Exercise inputs →

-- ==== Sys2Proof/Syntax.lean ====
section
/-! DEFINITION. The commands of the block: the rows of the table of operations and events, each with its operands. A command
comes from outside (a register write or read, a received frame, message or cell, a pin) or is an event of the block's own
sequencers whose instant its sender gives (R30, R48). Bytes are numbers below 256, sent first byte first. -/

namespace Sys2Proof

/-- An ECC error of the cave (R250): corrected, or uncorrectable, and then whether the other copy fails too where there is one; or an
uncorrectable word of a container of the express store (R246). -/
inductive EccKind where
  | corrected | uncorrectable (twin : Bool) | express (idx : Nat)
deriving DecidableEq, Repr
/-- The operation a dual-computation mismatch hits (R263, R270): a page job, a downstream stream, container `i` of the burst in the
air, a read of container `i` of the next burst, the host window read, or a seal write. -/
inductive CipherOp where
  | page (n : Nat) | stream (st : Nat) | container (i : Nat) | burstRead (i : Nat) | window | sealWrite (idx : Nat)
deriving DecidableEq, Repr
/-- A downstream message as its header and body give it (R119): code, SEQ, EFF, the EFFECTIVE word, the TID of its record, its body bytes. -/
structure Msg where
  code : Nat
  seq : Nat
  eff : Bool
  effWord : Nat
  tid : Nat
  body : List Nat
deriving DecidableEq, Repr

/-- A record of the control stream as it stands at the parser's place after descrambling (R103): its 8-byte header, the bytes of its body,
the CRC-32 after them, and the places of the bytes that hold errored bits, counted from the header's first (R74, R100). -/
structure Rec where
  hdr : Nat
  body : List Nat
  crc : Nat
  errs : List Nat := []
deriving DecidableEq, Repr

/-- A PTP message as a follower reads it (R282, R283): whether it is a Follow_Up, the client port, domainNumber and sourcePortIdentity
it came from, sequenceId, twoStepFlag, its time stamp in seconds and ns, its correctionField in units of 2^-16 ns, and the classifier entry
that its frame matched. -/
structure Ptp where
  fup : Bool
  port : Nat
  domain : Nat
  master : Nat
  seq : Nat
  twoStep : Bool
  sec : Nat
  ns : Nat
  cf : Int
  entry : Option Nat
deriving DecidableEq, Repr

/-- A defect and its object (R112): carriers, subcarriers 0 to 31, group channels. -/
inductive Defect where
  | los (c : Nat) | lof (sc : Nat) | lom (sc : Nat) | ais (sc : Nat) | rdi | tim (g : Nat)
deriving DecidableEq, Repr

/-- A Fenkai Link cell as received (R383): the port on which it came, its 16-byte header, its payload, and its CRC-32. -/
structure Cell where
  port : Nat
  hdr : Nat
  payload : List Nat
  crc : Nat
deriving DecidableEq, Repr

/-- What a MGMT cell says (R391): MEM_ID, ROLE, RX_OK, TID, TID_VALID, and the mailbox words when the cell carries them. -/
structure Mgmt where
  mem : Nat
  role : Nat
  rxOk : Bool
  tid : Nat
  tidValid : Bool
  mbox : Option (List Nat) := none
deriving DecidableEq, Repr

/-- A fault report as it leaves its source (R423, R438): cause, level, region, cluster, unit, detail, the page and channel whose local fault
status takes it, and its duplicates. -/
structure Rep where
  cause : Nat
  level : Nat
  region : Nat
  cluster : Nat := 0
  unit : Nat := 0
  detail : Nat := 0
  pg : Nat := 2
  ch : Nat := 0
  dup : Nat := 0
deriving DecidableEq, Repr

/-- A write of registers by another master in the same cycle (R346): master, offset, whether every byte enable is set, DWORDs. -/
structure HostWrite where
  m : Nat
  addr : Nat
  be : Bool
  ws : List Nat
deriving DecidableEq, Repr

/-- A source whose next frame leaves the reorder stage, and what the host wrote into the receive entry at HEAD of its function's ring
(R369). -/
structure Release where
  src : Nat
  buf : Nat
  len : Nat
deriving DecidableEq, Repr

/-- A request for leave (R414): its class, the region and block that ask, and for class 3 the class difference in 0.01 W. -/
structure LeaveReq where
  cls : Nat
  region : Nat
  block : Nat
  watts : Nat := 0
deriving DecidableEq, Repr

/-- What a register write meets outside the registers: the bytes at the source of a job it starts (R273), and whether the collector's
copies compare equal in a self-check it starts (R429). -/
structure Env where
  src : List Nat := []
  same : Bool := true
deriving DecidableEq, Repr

Exercise →
Return all lines of the material above in which the word "region" occurs.

Exercise output →
/-- A fault report as it leaves its source (R423, R438): cause, level, region, cluster, unit, detail, the page and channel whose local fault
  region : Nat
/-- A request for leave (R414): its class, the region and block that ask, and for class 3 the class difference in 0.01 W. -/
  region : Nat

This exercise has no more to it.